• _Task requirements_
From the entries below, transcribe exactly the lines between the line holding "rails away and" and the line holding "exec .jtagReset s", inclusive; skip all other lines.

====== Data provided ======

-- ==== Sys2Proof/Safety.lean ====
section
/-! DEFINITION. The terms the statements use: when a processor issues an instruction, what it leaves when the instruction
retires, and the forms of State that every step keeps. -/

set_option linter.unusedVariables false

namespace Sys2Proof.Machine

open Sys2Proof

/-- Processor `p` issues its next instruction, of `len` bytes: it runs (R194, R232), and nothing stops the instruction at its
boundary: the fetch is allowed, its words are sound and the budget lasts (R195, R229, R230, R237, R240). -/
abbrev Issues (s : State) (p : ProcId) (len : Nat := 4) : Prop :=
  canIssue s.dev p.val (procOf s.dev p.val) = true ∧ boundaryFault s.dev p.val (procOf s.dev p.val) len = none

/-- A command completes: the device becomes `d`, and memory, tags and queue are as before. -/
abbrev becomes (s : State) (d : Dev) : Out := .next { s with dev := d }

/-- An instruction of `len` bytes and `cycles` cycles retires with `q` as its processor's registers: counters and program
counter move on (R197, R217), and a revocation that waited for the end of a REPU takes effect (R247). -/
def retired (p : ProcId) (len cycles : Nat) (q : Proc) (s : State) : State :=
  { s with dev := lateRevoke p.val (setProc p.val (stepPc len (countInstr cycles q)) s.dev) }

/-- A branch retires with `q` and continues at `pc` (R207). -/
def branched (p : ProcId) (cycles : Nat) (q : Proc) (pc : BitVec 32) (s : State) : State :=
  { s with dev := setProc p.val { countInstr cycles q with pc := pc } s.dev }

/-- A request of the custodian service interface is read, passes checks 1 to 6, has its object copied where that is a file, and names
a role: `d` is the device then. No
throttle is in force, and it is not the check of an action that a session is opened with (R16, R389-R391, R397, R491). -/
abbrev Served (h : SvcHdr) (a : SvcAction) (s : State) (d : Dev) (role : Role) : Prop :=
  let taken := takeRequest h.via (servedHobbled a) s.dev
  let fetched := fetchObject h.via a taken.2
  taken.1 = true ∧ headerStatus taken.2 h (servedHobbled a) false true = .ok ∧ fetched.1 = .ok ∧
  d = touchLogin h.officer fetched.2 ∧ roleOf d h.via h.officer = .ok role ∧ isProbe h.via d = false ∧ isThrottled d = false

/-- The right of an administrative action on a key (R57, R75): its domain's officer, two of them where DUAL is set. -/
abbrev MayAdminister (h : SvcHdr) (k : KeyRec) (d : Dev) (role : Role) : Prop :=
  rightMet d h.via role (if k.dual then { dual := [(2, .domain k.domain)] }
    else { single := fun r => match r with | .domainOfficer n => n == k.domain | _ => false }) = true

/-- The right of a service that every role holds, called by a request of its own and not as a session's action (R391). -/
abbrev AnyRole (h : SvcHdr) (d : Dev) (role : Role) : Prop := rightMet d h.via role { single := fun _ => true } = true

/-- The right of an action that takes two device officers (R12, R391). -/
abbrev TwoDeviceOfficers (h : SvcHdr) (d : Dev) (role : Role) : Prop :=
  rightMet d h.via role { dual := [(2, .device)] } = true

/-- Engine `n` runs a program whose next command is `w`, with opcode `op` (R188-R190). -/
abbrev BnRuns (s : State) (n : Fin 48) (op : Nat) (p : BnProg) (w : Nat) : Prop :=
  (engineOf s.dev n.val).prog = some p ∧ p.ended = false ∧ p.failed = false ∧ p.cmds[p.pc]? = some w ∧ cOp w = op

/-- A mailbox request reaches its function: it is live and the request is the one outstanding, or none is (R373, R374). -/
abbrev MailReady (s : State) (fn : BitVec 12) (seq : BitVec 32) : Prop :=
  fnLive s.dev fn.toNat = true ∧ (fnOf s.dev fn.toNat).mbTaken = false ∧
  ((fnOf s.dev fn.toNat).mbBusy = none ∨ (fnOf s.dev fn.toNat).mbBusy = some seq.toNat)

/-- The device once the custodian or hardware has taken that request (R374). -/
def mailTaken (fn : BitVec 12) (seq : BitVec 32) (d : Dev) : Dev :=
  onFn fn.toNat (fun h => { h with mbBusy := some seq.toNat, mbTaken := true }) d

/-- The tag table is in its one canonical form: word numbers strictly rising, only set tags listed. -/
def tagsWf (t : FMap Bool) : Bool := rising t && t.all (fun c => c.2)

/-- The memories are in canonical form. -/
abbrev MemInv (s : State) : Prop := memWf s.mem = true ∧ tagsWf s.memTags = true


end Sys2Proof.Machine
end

======
====== Data provided ======

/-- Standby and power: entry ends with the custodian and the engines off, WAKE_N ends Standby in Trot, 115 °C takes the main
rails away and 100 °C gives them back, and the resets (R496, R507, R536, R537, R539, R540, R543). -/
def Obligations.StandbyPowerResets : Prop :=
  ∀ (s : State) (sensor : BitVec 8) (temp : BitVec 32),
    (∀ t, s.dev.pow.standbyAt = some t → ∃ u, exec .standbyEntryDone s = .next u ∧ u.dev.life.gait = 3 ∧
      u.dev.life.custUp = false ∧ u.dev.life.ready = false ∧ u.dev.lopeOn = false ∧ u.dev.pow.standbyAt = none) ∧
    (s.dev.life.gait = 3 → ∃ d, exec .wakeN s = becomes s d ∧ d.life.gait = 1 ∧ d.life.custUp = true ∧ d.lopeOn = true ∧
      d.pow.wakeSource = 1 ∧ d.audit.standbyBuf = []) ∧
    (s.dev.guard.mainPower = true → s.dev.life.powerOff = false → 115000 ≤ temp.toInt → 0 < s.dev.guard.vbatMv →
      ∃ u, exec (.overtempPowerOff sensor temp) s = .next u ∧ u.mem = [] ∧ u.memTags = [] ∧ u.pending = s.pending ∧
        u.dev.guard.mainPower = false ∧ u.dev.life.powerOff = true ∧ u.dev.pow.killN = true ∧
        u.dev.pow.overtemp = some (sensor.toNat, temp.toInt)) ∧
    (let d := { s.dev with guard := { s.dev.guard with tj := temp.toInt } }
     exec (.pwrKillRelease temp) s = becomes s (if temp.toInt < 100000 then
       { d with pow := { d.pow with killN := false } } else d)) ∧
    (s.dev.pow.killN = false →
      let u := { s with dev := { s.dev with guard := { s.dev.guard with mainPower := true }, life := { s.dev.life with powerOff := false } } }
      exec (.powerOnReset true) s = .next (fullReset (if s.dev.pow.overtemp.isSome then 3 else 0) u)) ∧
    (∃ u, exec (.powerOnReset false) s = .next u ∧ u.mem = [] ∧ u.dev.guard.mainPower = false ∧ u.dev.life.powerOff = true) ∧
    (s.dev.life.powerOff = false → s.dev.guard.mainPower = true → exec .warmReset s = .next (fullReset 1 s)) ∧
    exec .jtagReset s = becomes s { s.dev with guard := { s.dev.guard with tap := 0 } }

======
====== Data provided ======

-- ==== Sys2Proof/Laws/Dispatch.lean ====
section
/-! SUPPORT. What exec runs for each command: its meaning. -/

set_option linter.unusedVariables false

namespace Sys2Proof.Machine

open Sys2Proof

======

• _Task answer_
rails away and 100 °C gives them back, and the resets (R496, R507, R536, R537, R539, R540, R543). -/
def Obligations.StandbyPowerResets : Prop :=
  ∀ (s : State) (sensor : BitVec 8) (temp : BitVec 32),
    (∀ t, s.dev.pow.standbyAt = some t → ∃ u, exec .standbyEntryDone s = .next u ∧ u.dev.life.gait = 3 ∧
      u.dev.life.custUp = false ∧ u.dev.life.ready = false ∧ u.dev.lopeOn = false ∧ u.dev.pow.standbyAt = none) ∧
    (s.dev.life.gait = 3 → ∃ d, exec .wakeN s = becomes s d ∧ d.life.gait = 1 ∧ d.life.custUp = true ∧ d.lopeOn = true ∧
      d.pow.wakeSource = 1 ∧ d.audit.standbyBuf = []) ∧
    (s.dev.guard.mainPower = true → s.dev.life.powerOff = false → 115000 ≤ temp.toInt → 0 < s.dev.guard.vbatMv →
      ∃ u, exec (.overtempPowerOff sensor temp) s = .next u ∧ u.mem = [] ∧ u.memTags = [] ∧ u.pending = s.pending ∧
        u.dev.guard.mainPower = false ∧ u.dev.life.powerOff = true ∧ u.dev.pow.killN = true ∧
        u.dev.pow.overtemp = some (sensor.toNat, temp.toInt)) ∧
    (let d := { s.dev with guard := { s.dev.guard with tj := temp.toInt } }
     exec (.pwrKillRelease temp) s = becomes s (if temp.toInt < 100000 then
       { d with pow := { d.pow with killN := false } } else d)) ∧
    (s.dev.pow.killN = false →
      let u := { s with dev := { s.dev with guard := { s.dev.guard with mainPower := true }, life := { s.dev.life with powerOff := false } } }
      exec (.powerOnReset true) s = .next (fullReset (if s.dev.pow.overtemp.isSome then 3 else 0) u)) ∧
    (∃ u, exec (.powerOnReset false) s = .next u ∧ u.mem = [] ∧ u.dev.guard.mainPower = false ∧ u.dev.life.powerOff = true) ∧
    (s.dev.life.powerOff = false → s.dev.guard.mainPower = true → exec .warmReset s = .next (fullReset 1 s)) ∧
    exec .jtagReset s = becomes s { s.dev with guard := { s.dev.guard with tap := 0 } }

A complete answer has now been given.